Percent <-   round((((  tbls_2$X2 / tbls_1$X2 ) - 1) * 100),2)
#head(percent)  ## Percentage increase or decrease per item
#nrow(percent)

tbls_3 <- cbind.data.frame(tbls_1$X1, tbls_1$X2,  tbls_2$X2,
                           Expected2017,    Percent)

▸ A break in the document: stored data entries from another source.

-- ==== Sys2Proof/Machine/Slc.lean ====
section
/-! DEFINITION. Slc.lean: Sluice (chapter 05): parse walk, key, rule lookup, actions, zones, the slow path, versions and tables. -/
namespace Sys2Proof.Machine

/-- Table codes of Table 5.13. -/
def tRule : Nat := 0
def tFdb : Nat := 1
def tPortSet : Nat := 2
def tNode : Nat := 3
def tProfile : Nat := 4
def tPattern : Nat := 5
def tPort : Nat := 6
def tZone : Nat := 7
def tCtr : Nat := 8

/-- A word of a Sluice table. -/
def State.slcW (s : State) (tbl bank idx w : Nat) : Word := s.tw 4 tbl bank idx w

/-- Bits of a word of a port's configuration in the bank of a version (Table 5.9). -/
def State.portCfg (s : State) (v p w hi lo : Nat) : Nat := bitsOf (s.slcW tPort (v % 4) p w) hi lo

def State.verCur (s : State) : Nat := s.get SLC.VER_STATUS_VER_CUR
def State.isLive (s : State) (v : Nat) : Bool := bitsOf (word (s.get SLC.VER_STATUS_LIVE)) v v == 1

/-! ### The parse walk (R94 to R96) -/

/-- How a walk ends. -/
inductive Walk where
  | ok (p : Parse)
  | fail (cause node : Nat) (p : Parse)
  /-- A byte that it needs has not arrived yet. -/
  | more
  deriving DecidableEq, Repr

/-- PARSE_FLAGS bit of a header type, when it has a flag of its own (R96, Table 5.5). -/
def flagOf : Nat → Option Nat
  | 3 => some 2 | 4 => some 3 | 5 => some 4 | 6 => some 5 | 7 => some 15 | 9 => some 6 | 10 => some 7 | 11 => some 8
  | 12 => some 9 | 13 => some 10 | 14 => some 11 | 15 => some 12 | _ => none

def Parse.hasFlag (p : Parse) (b : Nat) : Bool := p.flags / 2 ^ b % 2 == 1
def Parse.setFlag (p : Parse) (b : Nat) : Parse := if p.hasFlag b then p else { p with flags := p.flags + 2 ^ b }

/-- PARSE_FLAGS on entering a node of a type (R96, Table 5.2). -/
def Parse.enter (p : Parse) (ty : Nat) : Parse :=
  if ty = 2 then (if p.hasFlag 0 then p.setFlag 1 else p.setFlag 0)
  else match flagOf ty with | some b => p.setFlag b | none => p

/-- A native check of Table 5.2 fails at offset o. -/
def nativeFail (ty : Nat) (p : Parse) (d : Bytes) (o : Nat) : Bool :=
  match ty with
  | 2 => p.innerTag.isSome
  | 5 => byteAt d o / 16 != 4 || decide (byteAt d o % 16 < 5)
  | 6 => byteAt d o / 16 != 6
  | 10 => decide (byteAt d (o + 12) / 16 < 5)
  | 13 => byteAt d (o + 12) != 1
  | 14 => byteAt d (o + 1) != 255 - byteAt d o
  | _ => false

/-- A fragment: IPV4 with MF or an offset, IPV6_FRAG with M or an offset (Table 5.2). -/
def isFrag (ty : Nat) (d : Bytes) (o : Nat) : Bool :=
  (ty == 5 && be16 d (o + 6) % 16384 != 0) || (ty == 8 && (be16 d (o + 2) / 8 != 0 || be16 d (o + 2) % 2 != 0))

/-- What a node records (R95, R96): layer slot, tags, selector, offsets; s is the selector before its mask. -/
def Parse.record (p : Parse) (w0 w2 : Word) (ty o len sel : Nat) (d : Bytes) : Parse :=
  let p := if bitsOf w0 22 22 = 1 then { p with slots := assocSet p.slots (bitsOf w0 25 23) o } else p
  let p := if bitsOf w2 12 12 = 1 then { p with profile := some (bitsOf w2 11 8) } else p
  let l2 := ty == 1 || ty == 2 || ty == 3 || ty == 4
  let p := if l2 then { p with l2End := o + len, typeSel := if p.ipSeen then p.typeSel else sel } else p
  let p := if ty == 1 || ty == 2 then { p with vlanEnd := o + len } else p
  match ty with
  | 2 =>
    if p.outerTag.isNone then { p with outerTag := some (be16 d o) }
    else if p.innerTag.isNone then { p with innerTag := some (be16 d o) } else p
  | 3 => { p with rtagOff := some o }
  | 5 =>
    let p := { p with ipSeen := true }
    let p := if byteAt d o % 16 > 5 then p.setFlag 14 else p
    if isFrag 5 d o then p.setFlag 13 else p
  | 6 => { p with ipSeen := true }
  | 8 => if isFrag 8 d o then p.setFlag 13 else p
  | 15 => { p with ptpOff := some o }
  | _ => p

/-- The next node that the transitions of a node name, or none for a normal end; `.error` for a failing DEF_ACT (R95). -/
def State.nextNode (s : State) (bank node sel : Nat) (w0 w2 : Word) : Except Unit (Option Nat) :=
  let m := sel &&& bitsOf w2 31 16
  let hit := (List.range 8).find? fun t =>
    let w := s.slcW tNode bank node (3 + t)
    bitsOf w 31 31 == 1 && bitsOf w 15 0 == m
  match hit with
  | some t => .ok (some (bitsOf (s.slcW tNode bank node (3 + t)) 21 16))
  | none => match bitsOf w2 14 13 with
    | 0 => .ok (some (bitsOf w0 21 16))
    | 1 => .ok none
    | _ => .error ()

/-- Bytes from a header's start that its native behaviour reads (Table 5.2). -/
def nativeNeed : Nat → Nat
  | 2 => 2 | 5 => 8 | 6 => 1 | 8 => 4 | 10 => 13 | 13 => 13 | 14 => 2 | _ => 0

/-- The walk from a node whose header starts at o; `hdrs` headers have been entered before it (R95, R96). -/
def State.walk (s : State) (bank depth : Nat) (d : Bytes) (tail : Bool) : Nat → Nat → Nat → Nat → Parse → Walk
  | 0, _, node, _, p => .fail 4 node p
  | fuel + 1, hdrs, node, o, p =>
    let w0 := s.slcW tNode bank node 0
    let w1 := s.slcW tNode bank node 1
    let w2 := s.slcW tNode bank node 2
    if bitsOf w0 31 31 = 0 then .fail 3 node p else
    let ty := bitsOf w0 30 26
    let p := p.enter ty
    let fOff := o + bitsOf w0 7 0
    let useF := bitsOf w1 9 9 == 1
    let len := bitsOf w0 15 8 + (if useF then ((be16 d fOff / 2 ^ bitsOf w1 15 12) &&& bitsOf w1 31 16) * 2 ^ bitsOf w1 11 10 else 0)
    let fromEnd := bitsOf w1 8 8 == 1
    let sOff := if fromEnd then o + len - bitsOf w1 7 0 else o + bitsOf w1 7 0
    let sLen := if bitsOf w2 15 15 = 1 then 2 else 1
    let lenKnown := !useF || decide (fOff + 2 ≤ depth)
    let fNeed := if useF then fOff + 2 else 0
    let sNeed := if fromEnd && !lenKnown then 0 else sOff + sLen
    let hNeed := max (if lenKnown then o + len else 0) (o + nativeNeed ty)
    let need := max (max hNeed sNeed) fNeed
    let bad := fun (cause : Nat) (p : Parse) => Walk.fail cause node { p with payload := o }
    if lenKnown && decide (d.length < fNeed) then (if tail then bad 1 p else .more) else
    if fromEnd && lenKnown && decide (o + len < bitsOf w1 7 0) then bad 1 p else
    if d.length < need then (if tail then bad 1 p else .more) else
    if depth < need then bad 2 p else
    let sel := if sLen = 2 then be16 d sOff else byteAt d sOff
    let nat_ := nativeFail ty p d o
    let p' := p.record w0 w2 ty o len sel d
    if 16 ≤ ty then bad 3 p else
    match (if isFrag ty d o then .ok none else s.nextNode bank node sel w0 w2 : Except Unit (Option Nat)) with
    | .error _ => bad 3 p'
    | .ok none => if nat_ then bad 5 p' else .ok { p' with payload := o + len }
    | .ok (some n) =>
      if bitsOf (s.slcW tNode bank n 0) 31 31 = 0 then bad 3 p'
      else if 24 ≤ hdrs + 1 then bad 4 p'
      else if nat_ then bad 5 p'
      else s.walk bank depth d tail fuel (hdrs + 1) n (o + len) p'

/-- The walk of a frame that entered on port p under version v. -/
def State.parse (s : State) (v p : Nat) (d : Bytes) (tail : Bool) : Walk :=
  s.walk (v % 4) (clampN 64 256 (s.portCfg v p 0 8 0)) d tail 25 0 (s.portCfg v p 1 13 8) 0 {}

/-! ### Key (R97 to R100, R121) -/

/-- A byte that extraction sees (R99). -/
def seen (d : Bytes) (i : Nat) : Nat := if 512 ≤ i then 0 else byteAt d i

/-- OUTER_TAG, or the port's default tag (Table 5.6). -/
def State.outerTag (s : State) (v inp : Nat) (p : Parse) : Nat :=
  match p.outerTag with
  | some t => t
  | none => s.portCfg v inp 1 2 0 * 8192 + s.portCfg v inp 1 27 16

/-- Compatibility pattern i matches (R121). -/
def State.patMatch (s : State) (v inp : Nat) (p : Parse) (d : Bytes) (i : Nat) : Bool :=
  let w := fun k => s.slcW tPattern (v % 4) i k
  let base := bitsOf (w 0) 30 27
  let start := if base = 8 then some 0 else if base < 8 then (p.slots.find? fun x => x.1 == base).map (·.2) else none
  match start with
  | none => false
  | some b =>
    bitsOf (w 0) 31 31 == 1 && bitsOf (w 9) inp inp == 1 &&
      (List.range (bitsOf (w 0) 4 0)).all fun k =>
        let pos := b + bitsOf (w 0) 23 16 + k
        let sh := 24 - 8 * (k % 4)
        let m := bitsOf (w (5 + k / 4)) (sh + 7) sh
        decide (pos < d.length) && decide (pos < 512) && (byteAt d pos &&& m == bitsOf (w (1 + k / 4)) (sh + 7) sh &&& m)

/-- Metadata word at offset 10: PAT_HIT and PAT_INDEX (R121). -/
def State.patWord (s : State) (v inp : Nat) (p : Parse) (d : Bytes) : Nat :=
  if s.portCfg v inp 1 7 7 = 0 then 0 else
  match (List.range 64).find? fun i => s.patMatch v inp p d i with
  | some i => 32768 + i
  | none => 0

/-- The metadata source (R100, Table 5.6). -/
def State.metadata (s : State) (v inp src : Nat) (p : Parse) (d : Bytes) : Bytes :=
  toBE 2 (s.outerTag v inp p) ++ toBE 2 (p.innerTag.getD 0) ++ toBE 2 p.typeSel ++ toBE 2 p.flags
    ++ toBE 2 (if inp = 15 then src * 256 else 0) ++ toBE 2 (s.patWord v inp p d) ++ zeros 4

/-- The sixteen bits of one extractor word (R99). -/
def extract (w : Word) (slots : List (Nat × Nat)) (meta_ d : Bytes) : Nat :=
  if bitsOf w 31 31 = 0 then 0 else
  let src := bitsOf w 30 27
  let off := bitsOf w 23 16
  let raw := if src = 8 then be16 meta_ off
    else match slots.find? fun x => x.1 == src with
      | some (_, b) => if src < 8 then seen d (b + off) * 256 + seen d (b + off + 1) else 0
      | none => 0
  raw &&& bitsOf w 15 0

names(tbls_3)[1] <- 'Product'
names(tbls_3)[2] <- 'Price2011'
names(tbls_3)[3] <- 'Price2017'

#head(tbls_3, n=4)

tbls_3$Product <- as.character(tbls_3$Product) # change Factor to char

tbls_4 <- tbls_3 %>% arrange(-Percent) ## sort in descending order for yrs 2011-2017
# head(tbls_4, n=5)
#str(tbls_3)

Choose top 5 and lowest 5 for display

#View(tbls_4)
Sample_1 <- tbls_4 %>% top_n(5)  ## Taking a subgroup of top 5 items only

## Selecting by Percent

#Sample_1

Sample_2 <- tbls_4 %>% top_n(-5)  ## Taking a subgroup of bottom 5 items only

## Selecting by Percent

#Sample_2

# Sample_2 <- Sample_1 %>% arrange(Percent)   ##    Not used but kept as reminder 
# Sample_2

# max_2 <- max(round(Sample_2$Percent, 0) +5)
# max_2
# min_2 <- min(round(Sample_2$Percent, 0) -5)
# min_2

par(mfrow = c(1,1))   ##  Reset columns to original setting   ----------------   KEEP    -----------
par(mar=c(5,8,4,2)) 


p1 <- ggplot(Sample_2, aes(x = Product, y = Percent)) 
p1 + geom_bar(stat = "identity",fill = "#5E4FA2")+
  labs(title = "5 Highest Decrease's for Yrs 2011-2017",
       y = "Price % Decrease",
       x = " ")+
  geom_text(aes(label=round(Percent,0)), vjust = -0.05,size = 4, hjust = 1.2)+
  #coord_flip()
  ylim(-50, 0)+      #min_2, max_2
  theme(axis.text.x.bottom = element_text(angle = 0, hjust = 0.65, size = 11,vjust = -0.25))+
  coord_flip()

par(mfrow = c(1,1))   ##  Reset columns to original setting   ----------------   KEEP    -----------
par(mar=c(5,8,4,2))

par(mfrow = c(1,1))   ##  Reset columns to original setting   ----------------   KEEP    -----------
par(mar=c(5,8,4,2)) 


p2 <- ggplot(Sample_1, aes(x = Product, y = Percent)) 
p2 + geom_bar(stat = "identity",fill = "#5E4FA2")+
  labs(title = "5 Highest Increase's for Years 2011 - 2017",
       y = "Price % Increase",
       x = " ")+
  geom_text(aes(label=round(Percent,0)), vjust = 0,size = 4.3, hjust = - 1)+
  #coord_flip()+
  #coord_flip()
  ylim(0, 90)+
  coord_flip()

par(mfrow = c(1,1))   ##  Reset columns to original setting   ----------------   KEEP    -----------
par(mar=c(5,8,4,2))

do a combined

Sample_3 <- rbind(Sample_1, Sample_2)
# nrow(Sample_3)
# head(Sample_3, n=10)

par(mfrow = c(1,1))   ##  Reset columns to original setting   ----------------   KEEP    -----------
par(mar=c(5,8,4,2)) 

p1 <- ggplot(Sample_3, aes(x = Product, y = Percent)) 
p1 +geom_bar(stat = "identity",fill = "#A6CEE3")+      #CAB2D6     #5E4FA2
  labs(title = "Highest and Lowest Increase's ",
       y = "Price % Change for Years 2011-2017",
       x = " ")+
  geom_text(aes(label=round(Percent,0)), vjust = 0.2,size = 4.3, hjust = 1.3)+
  ylim(-60, 90)+
  coord_flip()

par(mfrow = c(1,1))   ##  Reset columns to original setting   ----------------   KEEP    -----------
par(mar=c(5,8,4,2))

Conclusion

A lot of the working has been kept in to show the steps taken in arriving at this final graph the results are to me extraordinary especially for Tobacco with an 84% increase in price from the 2011 officially listed price. I wasn’t expecting anything like these values, I thought some would go up a little and similarly a few might reduce, not like these shown values.